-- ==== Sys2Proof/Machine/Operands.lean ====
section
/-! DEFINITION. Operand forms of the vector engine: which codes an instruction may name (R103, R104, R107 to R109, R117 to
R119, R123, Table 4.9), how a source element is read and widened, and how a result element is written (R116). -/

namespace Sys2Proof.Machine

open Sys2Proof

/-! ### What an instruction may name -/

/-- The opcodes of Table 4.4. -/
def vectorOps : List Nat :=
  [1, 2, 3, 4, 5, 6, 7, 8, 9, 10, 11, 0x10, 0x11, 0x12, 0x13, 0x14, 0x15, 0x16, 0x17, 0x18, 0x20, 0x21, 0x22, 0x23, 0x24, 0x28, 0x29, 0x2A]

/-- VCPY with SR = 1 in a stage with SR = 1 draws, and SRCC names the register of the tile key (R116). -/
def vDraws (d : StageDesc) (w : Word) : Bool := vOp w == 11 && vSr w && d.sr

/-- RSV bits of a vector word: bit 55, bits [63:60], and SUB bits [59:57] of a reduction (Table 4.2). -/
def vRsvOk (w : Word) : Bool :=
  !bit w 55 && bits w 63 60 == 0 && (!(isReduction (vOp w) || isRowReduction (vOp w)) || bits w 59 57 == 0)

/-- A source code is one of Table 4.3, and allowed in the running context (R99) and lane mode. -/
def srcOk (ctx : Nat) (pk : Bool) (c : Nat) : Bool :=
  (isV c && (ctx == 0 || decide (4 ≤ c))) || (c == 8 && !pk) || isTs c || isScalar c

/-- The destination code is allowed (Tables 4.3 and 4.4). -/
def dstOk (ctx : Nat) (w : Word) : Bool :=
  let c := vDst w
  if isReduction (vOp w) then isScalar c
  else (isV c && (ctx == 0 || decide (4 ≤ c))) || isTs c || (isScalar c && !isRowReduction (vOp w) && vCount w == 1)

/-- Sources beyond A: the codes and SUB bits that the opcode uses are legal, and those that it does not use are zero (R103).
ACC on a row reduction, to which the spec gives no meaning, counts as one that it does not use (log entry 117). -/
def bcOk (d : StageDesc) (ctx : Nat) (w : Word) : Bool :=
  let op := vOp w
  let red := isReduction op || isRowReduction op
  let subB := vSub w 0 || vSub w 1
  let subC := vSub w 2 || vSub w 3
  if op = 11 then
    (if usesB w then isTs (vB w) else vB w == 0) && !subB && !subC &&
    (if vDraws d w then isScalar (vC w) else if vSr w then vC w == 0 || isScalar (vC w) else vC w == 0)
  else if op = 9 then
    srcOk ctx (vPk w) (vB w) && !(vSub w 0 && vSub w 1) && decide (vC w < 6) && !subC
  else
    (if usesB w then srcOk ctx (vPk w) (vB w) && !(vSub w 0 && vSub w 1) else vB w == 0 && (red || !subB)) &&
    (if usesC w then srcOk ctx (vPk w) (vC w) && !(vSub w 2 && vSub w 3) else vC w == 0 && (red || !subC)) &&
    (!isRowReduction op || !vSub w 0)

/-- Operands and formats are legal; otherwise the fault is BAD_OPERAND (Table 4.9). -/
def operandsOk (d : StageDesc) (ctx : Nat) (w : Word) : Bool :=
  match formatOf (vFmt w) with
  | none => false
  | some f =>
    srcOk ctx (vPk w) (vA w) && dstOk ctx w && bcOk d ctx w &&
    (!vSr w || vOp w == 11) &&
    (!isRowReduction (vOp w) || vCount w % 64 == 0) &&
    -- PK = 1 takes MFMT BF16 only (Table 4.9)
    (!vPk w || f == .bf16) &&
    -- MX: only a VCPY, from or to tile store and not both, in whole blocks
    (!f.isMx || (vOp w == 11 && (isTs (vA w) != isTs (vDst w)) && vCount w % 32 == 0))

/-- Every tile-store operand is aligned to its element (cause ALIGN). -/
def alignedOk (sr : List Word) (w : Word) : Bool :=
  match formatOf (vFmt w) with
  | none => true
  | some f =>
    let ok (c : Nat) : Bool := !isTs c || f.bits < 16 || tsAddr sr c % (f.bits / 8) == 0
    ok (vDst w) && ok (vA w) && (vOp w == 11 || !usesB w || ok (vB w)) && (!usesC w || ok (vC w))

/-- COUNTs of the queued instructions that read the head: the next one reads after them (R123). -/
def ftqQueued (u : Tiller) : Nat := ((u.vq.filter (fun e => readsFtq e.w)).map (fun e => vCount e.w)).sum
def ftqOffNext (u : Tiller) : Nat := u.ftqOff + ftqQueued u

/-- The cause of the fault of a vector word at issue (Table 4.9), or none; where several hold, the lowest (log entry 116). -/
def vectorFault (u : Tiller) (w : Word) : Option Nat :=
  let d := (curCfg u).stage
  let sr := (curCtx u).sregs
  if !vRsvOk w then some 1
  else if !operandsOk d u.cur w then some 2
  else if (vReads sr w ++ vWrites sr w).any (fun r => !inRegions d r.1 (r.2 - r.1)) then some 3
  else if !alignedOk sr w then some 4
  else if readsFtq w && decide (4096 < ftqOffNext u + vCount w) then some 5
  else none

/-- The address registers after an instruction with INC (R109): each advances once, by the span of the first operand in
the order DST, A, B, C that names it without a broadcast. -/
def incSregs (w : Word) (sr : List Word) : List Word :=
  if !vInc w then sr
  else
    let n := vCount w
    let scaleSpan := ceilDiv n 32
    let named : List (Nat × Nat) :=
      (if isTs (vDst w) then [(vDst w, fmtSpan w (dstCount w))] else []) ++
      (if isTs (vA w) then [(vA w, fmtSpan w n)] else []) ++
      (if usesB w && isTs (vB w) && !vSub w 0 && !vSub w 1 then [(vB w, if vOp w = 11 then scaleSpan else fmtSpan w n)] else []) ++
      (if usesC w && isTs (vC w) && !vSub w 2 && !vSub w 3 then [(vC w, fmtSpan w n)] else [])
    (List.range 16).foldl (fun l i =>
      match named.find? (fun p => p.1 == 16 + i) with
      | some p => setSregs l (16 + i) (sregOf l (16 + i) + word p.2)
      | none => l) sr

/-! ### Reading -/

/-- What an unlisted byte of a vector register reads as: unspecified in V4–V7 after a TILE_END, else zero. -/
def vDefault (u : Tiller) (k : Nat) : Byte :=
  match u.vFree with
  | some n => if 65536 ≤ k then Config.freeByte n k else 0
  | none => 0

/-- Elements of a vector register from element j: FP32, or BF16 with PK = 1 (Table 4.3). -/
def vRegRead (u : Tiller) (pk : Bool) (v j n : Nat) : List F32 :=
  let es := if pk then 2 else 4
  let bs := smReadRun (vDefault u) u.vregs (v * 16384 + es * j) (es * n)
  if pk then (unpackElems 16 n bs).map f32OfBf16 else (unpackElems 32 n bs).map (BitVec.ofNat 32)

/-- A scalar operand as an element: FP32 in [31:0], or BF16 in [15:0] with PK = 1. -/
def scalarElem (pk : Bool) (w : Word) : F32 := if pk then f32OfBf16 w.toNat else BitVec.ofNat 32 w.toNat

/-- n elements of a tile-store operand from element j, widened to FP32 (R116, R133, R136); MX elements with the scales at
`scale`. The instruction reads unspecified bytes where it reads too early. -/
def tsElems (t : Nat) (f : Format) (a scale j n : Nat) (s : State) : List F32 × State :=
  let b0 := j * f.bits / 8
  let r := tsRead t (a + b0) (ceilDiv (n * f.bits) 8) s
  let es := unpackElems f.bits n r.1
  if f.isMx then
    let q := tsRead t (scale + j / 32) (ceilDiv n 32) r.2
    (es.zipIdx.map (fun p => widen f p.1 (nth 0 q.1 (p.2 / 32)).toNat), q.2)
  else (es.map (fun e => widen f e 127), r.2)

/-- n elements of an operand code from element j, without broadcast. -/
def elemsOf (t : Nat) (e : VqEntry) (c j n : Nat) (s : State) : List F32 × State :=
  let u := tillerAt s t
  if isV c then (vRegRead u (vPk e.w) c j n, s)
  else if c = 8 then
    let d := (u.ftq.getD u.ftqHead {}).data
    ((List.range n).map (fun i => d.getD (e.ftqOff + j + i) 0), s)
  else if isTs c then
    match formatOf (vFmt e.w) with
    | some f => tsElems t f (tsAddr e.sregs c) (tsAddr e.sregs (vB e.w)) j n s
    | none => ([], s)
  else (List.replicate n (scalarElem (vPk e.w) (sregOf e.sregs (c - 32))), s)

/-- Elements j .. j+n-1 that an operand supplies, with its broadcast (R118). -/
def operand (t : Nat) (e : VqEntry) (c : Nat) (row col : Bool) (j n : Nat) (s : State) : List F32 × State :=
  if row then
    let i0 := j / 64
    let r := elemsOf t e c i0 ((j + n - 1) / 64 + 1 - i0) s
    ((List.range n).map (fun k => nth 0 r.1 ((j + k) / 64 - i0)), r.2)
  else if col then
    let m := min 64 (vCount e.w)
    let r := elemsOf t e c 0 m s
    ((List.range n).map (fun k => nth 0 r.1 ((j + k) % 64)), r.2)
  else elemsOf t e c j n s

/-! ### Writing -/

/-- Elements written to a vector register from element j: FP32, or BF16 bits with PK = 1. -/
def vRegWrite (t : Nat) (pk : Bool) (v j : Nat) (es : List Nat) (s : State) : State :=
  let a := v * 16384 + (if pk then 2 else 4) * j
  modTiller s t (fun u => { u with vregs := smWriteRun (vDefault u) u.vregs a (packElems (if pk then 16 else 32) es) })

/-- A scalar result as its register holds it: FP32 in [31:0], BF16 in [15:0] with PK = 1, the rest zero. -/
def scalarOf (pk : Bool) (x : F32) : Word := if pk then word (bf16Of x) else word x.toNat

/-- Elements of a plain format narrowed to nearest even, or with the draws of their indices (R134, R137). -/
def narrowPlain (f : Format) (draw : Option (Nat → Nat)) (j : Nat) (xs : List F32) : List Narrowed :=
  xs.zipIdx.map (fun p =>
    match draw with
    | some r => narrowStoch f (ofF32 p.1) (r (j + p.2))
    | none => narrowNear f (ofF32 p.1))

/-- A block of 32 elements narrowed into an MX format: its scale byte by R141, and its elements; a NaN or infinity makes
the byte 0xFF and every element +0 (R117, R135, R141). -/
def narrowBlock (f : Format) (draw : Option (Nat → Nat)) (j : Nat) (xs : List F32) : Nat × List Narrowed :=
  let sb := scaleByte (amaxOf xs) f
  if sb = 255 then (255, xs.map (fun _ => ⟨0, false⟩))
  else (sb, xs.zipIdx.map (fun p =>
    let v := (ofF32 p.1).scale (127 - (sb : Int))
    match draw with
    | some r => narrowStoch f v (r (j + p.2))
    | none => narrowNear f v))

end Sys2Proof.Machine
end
_ _ _ _
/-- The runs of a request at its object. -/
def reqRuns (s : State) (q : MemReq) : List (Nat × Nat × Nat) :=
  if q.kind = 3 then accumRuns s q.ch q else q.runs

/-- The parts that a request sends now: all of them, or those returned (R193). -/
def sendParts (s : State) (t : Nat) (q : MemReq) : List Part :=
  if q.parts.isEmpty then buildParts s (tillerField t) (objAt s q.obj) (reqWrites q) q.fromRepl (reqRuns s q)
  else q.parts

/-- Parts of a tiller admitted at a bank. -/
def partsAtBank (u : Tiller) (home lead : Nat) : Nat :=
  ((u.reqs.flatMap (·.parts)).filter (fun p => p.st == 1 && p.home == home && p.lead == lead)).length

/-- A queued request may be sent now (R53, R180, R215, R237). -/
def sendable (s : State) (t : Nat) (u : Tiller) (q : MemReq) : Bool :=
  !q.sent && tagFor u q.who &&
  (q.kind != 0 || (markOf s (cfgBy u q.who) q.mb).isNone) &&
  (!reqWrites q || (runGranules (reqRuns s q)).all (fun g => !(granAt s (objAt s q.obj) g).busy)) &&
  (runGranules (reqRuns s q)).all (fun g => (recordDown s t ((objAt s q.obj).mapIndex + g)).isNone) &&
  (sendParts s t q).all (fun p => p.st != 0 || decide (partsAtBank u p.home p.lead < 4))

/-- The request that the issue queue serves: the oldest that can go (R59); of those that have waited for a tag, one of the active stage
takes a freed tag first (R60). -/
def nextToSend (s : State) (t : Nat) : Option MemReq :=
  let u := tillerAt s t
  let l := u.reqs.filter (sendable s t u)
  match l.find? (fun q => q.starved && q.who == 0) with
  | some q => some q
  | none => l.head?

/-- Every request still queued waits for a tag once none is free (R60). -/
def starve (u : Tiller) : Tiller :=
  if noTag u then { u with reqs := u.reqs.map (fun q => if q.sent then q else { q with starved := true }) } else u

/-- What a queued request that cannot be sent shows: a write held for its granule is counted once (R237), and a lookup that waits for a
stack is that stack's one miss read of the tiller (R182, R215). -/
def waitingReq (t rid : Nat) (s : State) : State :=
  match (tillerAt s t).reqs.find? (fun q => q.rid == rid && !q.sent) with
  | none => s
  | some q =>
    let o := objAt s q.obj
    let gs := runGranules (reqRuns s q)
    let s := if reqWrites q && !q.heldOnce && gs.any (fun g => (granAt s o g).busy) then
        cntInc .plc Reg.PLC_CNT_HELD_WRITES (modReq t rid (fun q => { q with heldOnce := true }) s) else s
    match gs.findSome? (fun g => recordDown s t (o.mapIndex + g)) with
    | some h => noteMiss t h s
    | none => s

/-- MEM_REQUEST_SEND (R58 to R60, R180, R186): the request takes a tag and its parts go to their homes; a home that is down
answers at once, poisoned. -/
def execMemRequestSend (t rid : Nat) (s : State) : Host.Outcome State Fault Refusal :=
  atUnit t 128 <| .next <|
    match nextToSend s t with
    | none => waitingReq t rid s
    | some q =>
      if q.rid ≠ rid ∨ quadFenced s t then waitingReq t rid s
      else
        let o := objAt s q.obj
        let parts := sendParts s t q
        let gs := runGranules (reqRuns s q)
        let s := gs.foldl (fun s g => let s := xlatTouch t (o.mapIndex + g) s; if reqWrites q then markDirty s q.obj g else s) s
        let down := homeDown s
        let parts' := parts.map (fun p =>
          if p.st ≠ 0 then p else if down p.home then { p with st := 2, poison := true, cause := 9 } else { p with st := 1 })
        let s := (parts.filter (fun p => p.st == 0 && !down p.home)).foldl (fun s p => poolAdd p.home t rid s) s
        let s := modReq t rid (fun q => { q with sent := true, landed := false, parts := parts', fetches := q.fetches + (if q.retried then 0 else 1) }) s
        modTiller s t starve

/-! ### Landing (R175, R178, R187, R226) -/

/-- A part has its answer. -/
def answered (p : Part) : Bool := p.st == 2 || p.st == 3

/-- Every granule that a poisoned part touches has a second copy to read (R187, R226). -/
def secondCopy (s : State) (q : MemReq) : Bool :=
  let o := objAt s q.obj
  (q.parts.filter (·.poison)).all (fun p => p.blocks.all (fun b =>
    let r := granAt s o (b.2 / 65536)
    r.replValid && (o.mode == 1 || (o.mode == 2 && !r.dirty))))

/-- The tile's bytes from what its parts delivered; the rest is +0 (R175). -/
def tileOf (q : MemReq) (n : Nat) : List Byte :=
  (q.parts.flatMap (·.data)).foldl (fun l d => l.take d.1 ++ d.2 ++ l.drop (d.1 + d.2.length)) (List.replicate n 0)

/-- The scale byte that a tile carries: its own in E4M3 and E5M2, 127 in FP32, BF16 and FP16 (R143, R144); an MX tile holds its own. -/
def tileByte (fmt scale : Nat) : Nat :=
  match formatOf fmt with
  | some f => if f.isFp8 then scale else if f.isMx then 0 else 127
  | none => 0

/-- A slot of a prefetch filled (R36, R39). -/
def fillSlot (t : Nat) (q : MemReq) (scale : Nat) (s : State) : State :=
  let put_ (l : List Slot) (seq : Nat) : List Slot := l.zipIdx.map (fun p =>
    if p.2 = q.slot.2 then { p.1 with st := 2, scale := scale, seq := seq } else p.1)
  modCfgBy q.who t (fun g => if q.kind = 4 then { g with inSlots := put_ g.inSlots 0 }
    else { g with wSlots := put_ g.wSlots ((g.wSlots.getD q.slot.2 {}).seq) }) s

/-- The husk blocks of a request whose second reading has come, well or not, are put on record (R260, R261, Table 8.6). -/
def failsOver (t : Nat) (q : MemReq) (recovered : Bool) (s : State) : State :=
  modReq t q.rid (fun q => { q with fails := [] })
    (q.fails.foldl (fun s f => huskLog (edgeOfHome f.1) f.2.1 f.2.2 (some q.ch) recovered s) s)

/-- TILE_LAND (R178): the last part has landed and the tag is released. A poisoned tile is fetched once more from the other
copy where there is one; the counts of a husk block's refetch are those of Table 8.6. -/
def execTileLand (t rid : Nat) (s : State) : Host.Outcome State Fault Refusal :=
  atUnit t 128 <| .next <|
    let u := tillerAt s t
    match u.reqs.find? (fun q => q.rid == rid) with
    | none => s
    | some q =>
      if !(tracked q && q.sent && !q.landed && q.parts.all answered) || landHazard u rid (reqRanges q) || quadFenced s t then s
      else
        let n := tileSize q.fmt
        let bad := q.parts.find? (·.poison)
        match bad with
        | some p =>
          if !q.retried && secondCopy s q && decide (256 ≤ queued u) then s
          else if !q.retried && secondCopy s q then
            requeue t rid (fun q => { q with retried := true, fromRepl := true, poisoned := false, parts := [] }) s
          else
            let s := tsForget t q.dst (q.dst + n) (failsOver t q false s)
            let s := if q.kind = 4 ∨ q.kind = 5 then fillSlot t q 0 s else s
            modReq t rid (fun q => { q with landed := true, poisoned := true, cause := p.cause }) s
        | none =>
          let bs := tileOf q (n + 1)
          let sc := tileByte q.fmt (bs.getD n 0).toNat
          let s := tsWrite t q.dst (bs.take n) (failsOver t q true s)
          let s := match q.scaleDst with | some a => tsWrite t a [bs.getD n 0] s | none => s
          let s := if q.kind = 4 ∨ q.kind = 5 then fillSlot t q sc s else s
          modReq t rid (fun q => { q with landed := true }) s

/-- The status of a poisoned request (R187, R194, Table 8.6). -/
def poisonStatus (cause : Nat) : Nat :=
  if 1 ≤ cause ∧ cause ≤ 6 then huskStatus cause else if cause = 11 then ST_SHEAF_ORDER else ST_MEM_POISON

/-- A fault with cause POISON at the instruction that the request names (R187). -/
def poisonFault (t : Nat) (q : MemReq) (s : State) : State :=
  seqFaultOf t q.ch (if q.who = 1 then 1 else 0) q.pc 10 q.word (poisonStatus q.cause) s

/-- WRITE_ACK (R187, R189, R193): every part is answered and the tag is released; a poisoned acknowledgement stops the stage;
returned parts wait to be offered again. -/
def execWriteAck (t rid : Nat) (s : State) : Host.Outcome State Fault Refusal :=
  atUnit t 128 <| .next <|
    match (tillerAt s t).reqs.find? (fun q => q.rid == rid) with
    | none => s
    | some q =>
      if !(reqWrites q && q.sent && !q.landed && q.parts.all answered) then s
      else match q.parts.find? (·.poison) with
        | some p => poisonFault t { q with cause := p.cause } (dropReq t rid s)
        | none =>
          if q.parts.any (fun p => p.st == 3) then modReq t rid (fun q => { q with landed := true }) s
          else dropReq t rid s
_ _ _ _
What you need to do: If a line of the listing contains "unpackElems", count it; state the final number and nothing more.

Answer to this exercise: 2